Assigned task:
Among the records, how many lines contain "changes"? Only the number is needed.

The input:

/-- The table of 30_encoding.md R95, the column "syntax"; it has no row for an instruction outside
the subset. -/
def syntaxText (i : Instr) : Option String :=
  match i with
  | .cls => some "CLS"
  | .ret => some "RET"
  | .jp nnn => some ("JP " ++ hex3 nnn)
  | .call nnn => some ("CALL " ++ hex3 nnn)
  | .seImm x kk => some ("SE " ++ regName x ++ "," ++ hex2 kk)
  | .sneImm x kk => some ("SNE " ++ regName x ++ "," ++ hex2 kk)
  | .seReg x y => some ("SE " ++ regName x ++ "," ++ regName y)
  | .ldImm x kk => some ("LD " ++ regName x ++ "," ++ hex2 kk)
  | .addImm x kk => some ("ADD " ++ regName x ++ "," ++ hex2 kk)
  | .ldReg x y => some ("LD " ++ regName x ++ "," ++ regName y)
  | .orReg x y => some ("OR " ++ regName x ++ "," ++ regName y)
  | .andReg x y => some ("AND " ++ regName x ++ "," ++ regName y)
  | .xorReg x y => some ("XOR " ++ regName x ++ "," ++ regName y)
  | .addReg x y => some ("ADD " ++ regName x ++ "," ++ regName y)
  | .subReg x y => some ("SUB " ++ regName x ++ "," ++ regName y)
  | .shr x _ => some ("SHR " ++ regName x)
  | .subnReg x y => some ("SUBN " ++ regName x ++ "," ++ regName y)
  | .shl x _ => some ("SHL " ++ regName x)
  | .sys _ | .sneReg _ _ | .ldI _ | .jpV0 _ | .rnd _ _ | .drw _ _ _ | .skp _ | .sknp _
  | .ldVxDt _ | .ldVxK _ | .ldDtVx _ | .ldStVx _ | .addI _ | .ldF _ | .ldB _ | .ldMemVx _
  | .ldVxMem _ => none

/-- Two states that differ in the general registers at most. -/
def SameButRegisters (s t : State) : Prop := t = { s with V := t.V }

/-- Everything the frame of a register instruction keeps, memory through the read of one byte. -/
def KeepsAllButRegisters (s t : State) : Prop :=
  (∀ a, memRead a t = memRead a s) ∧ t.index = s.index ∧ t.pc = s.pc ∧ t.stack = s.stack ∧
  t.sp = s.sp ∧ t.delayTimer = s.delayTimer ∧ t.soundTimer = s.soundTimer ∧
  t.keypad = s.keypad ∧ t.fb = s.fb ∧ t.opcode = s.opcode ∧ t.fault = s.fault

/-- `bool(c)` of 00_scope.md R13: the byte 1 if `c` holds, else 0. -/
def bit (c : Prop) [Decidable c] : Byte := if c then 1 else 0

end Sys2Proof.Spec

open Sys2Proof.Spec

/-! ### Registers, reset and boot -/

/-- 10_state.md R21: "every register, V0 included, reads as the last value written to it", no
register aliases another, and each resets to 0. -/
def Obligations.RegistersReadAsLastWritten : Prop :=
  ∀ (s : State) (r q : Reg) (v : Byte),
    (s.setReg r v).reg r = v ∧
    (q ≠ r → (s.setReg r v).reg q = s.reg q) ∧
    SameButRegisters s (s.setReg r v) ∧
    State.reset.reg r = 0x00#8

/-- 70_reset_and_hazards.md R190, 10_state.md R44: every field after `Reset`. The keypad and
framebuffer values are the spec's decision D25, `fault` is D9, and the font's place and bytes are
the open parameters of D12. -/
def Obligations.ResetLeavesEveryFieldAsStated : Prop :=
  (∀ r, State.reset.reg r = 0x00#8) ∧
  (∀ j : Fin 16, State.reset.stack[j] = 0x0000#16) ∧
  (∀ k : Fin 16, State.reset.keypad[k] = false) ∧
  (∀ c : Fin 2048, State.reset.fb[c] = false) ∧
  State.reset.index = 0x0000#16 ∧ State.reset.sp = 0 ∧
  State.reset.delayTimer = 0x00#8 ∧ State.reset.soundTimer = 0x00#8 ∧
  State.reset.opcode = 0x0000#16 ∧ State.reset.fault = none ∧ State.reset.pc = 0x0200#16 ∧
  Config.fontBase.val + Config.fontBytes.length ≤ 0x200 ∧
  (∀ a, a ≤ 0xFFF → memRead a State.reset = some (
    if Config.fontBase.val ≤ a ∧ a < Config.fontBase.val + Config.fontBytes.length then
      Config.fontBytes.getD (a - Config.fontBase.val) 0x00#8
    else 0x00#8)) ∧
  (∀ a, 0xFFF < a → memRead a State.reset = none)

/-- 70_reset_and_hazards.md R190, R192: `Reset` with any font that fits below 0x200, and any seed,
replaces the whole state from any block, a halted one included, and clears the fault (the spec's
decision D9): memory holds the font at its base and 0 elsewhere, and every other field is as in
`State.reset`, which is the state after a `Reset` with the machine's own parameters. -/
def Obligations.HostResetReplacesTheState : Prop :=
  (∀ (b : Block) (base : Nat) (bytes : List Byte) (seed : Nat), base + bytes.length ≤ 0x200 →
    ∃ t, b.apply (.reset base bytes seed) = ({ state := t, phase := .fresh }, .ok) ∧
      t = { State.reset with memory := t.memory } ∧ t.fault = none ∧ t.memory.wf ∧
      (∀ a, a ≤ 0xFFF → memRead a t = some (
        if base ≤ a ∧ a < base + bytes.length then bytes.getD (a - base) 0x00#8
        else 0x00#8))) ∧
  (∀ (b : Block) (seed : Nat),
    b.apply (.reset Config.fontBase.val Config.fontBytes seed) =
      ({ state := State.reset, phase := .fresh }, .ok))

/-- 20_memory.md R72 [derived there, decision D15]: with no ROM loaded the first cycle after
`Reset` fetches 0x0000 and raises UnimplementedOpcode. -/
def Obligations.FirstCycleOfEmptyMachineFaults : Prop :=
  step State.reset = .next { State.reset with
    fault := some ⟨.unimplementedOpcode, 0x0200#16, some 0x0000#16⟩ }

/-! ### Memory and the fetch -/

/-- 20_memory.md R64: "The byte at the lower address is the high byte of the instruction word". -/
def Obligations.FetchIsBigEndian : Prop :=
  ∀ (s : State) (hi lo : Byte), s.pc.toNat ≤ 0xFFE →
    memRead s.pc.toNat s = some hi → memRead (s.pc.toNat + 1) s = some lo →
    fetchWord s = some ((hi.zeroExtend 16 <<< 8) ||| lo.zeroExtend 16)

/-- 30_encoding.md R85 (the spec's decisions D7 and D8): a fetch succeeds exactly when
`pc <= 0xFFE`, odd or even, and a cycle beyond faults with no word and changes nothing else. -/
def Obligations.FetchBeyondMemoryFaults : Prop :=
  ∀ s : State, s.Running →
    (s.pc.toNat ≤ 0xFFE → ∃ w, fetchWord s = some w) ∧
    (0xFFE < s.pc.toNat → step s = .next { s with
      fault := some ⟨.fetchOutOfRange, s.pc, none⟩ })

/-- 20_memory.md R61, R62: a stored byte is read back, every other byte and field stays, the
canonical form stays, nothing is read or stored above 0xFFF, no instruction writes memory, and no
host operation but `LoadRom` and `Reset` changes it. -/
def Obligations.MemoryReadsLastByteWritten : Prop :=
  (∀ (s : State) (a : Nat) (v : Byte), s.memory.wf → a ≤ 0xFFF →
    ∃ t, memWrite a v s = some t ∧ memRead a t = some v ∧
      (∀ b, b ≠ a → memRead b t = memRead b s) ∧ t.memory.wf ∧
      t = { s with memory := t.memory }) ∧
  (∀ (s : State) (a : Nat) (v : Byte), 0xFFF < a →
    memRead a s = none ∧ memWrite a v s = none) ∧
  (∀ (i : Instr) (s t : State), exec i s = .next t → t.memory = s.memory) ∧
  (∀ (op : BlockOp) (b : Block), (∀ bytes, op ≠ .loadRom bytes) → op.isReset = false →
    (b.apply op).1.state.memory = b.state.memory)

/-- 20_memory.md R70: at a fresh block the bytes go "verbatim into memory starting at offset
0x200" and the result is ok; every other byte keeps its value, and no other field changes. That a
longer sequence is not copied is the spec's decision D14 (R71), and that the block's phase goes from
`fresh` to `loaded` is the model's choice (log entry 8). -/
def Obligations.LoadRomCopiesVerbatim : Prop :=
  ∀ (s : State) (bytes : List Byte), s.memory.wf →
    (bytes.length ≤ 0xE00 → ∃ t, loadRom bytes s = some t ∧
      Block.apply (.loadRom bytes) ⟨s, .fresh⟩ = (⟨t, .loaded⟩, .ok) ∧
      t = { s with memory := t.memory } ∧ t.memory.wf ∧
      (∀ i, i < bytes.length → memRead (0x200 + i) t = some (bytes.getD i 0x00#8)) ∧
      (∀ a, a < 0x200 ∨ 0x200 + bytes.length ≤ a → memRead a t = memRead a s)) ∧
    (0xE00 < bytes.length → loadRom bytes s = none)

/-- 20_memory.md R71 (the spec's decision D14): at a fresh block a ROM of more than 0xE00 bytes is
refused, nothing is written and no fault is set. That the block's phase stays `fresh`, so that
another `LoadRom` may follow, is the model's choice, not R71's or D14's (log entry 8, marked unsafe
there for claims that such a load succeeds). -/
def Obligations.OversizedRomIsRefused : Prop :=
  ∀ (b : Block) (bytes : List Byte), 0xE00 < bytes.length → b.phase = .fresh →
    loadRom bytes b.state = none ∧ b.apply (.loadRom bytes) = (b, .romTooLarge)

Response to the task:
3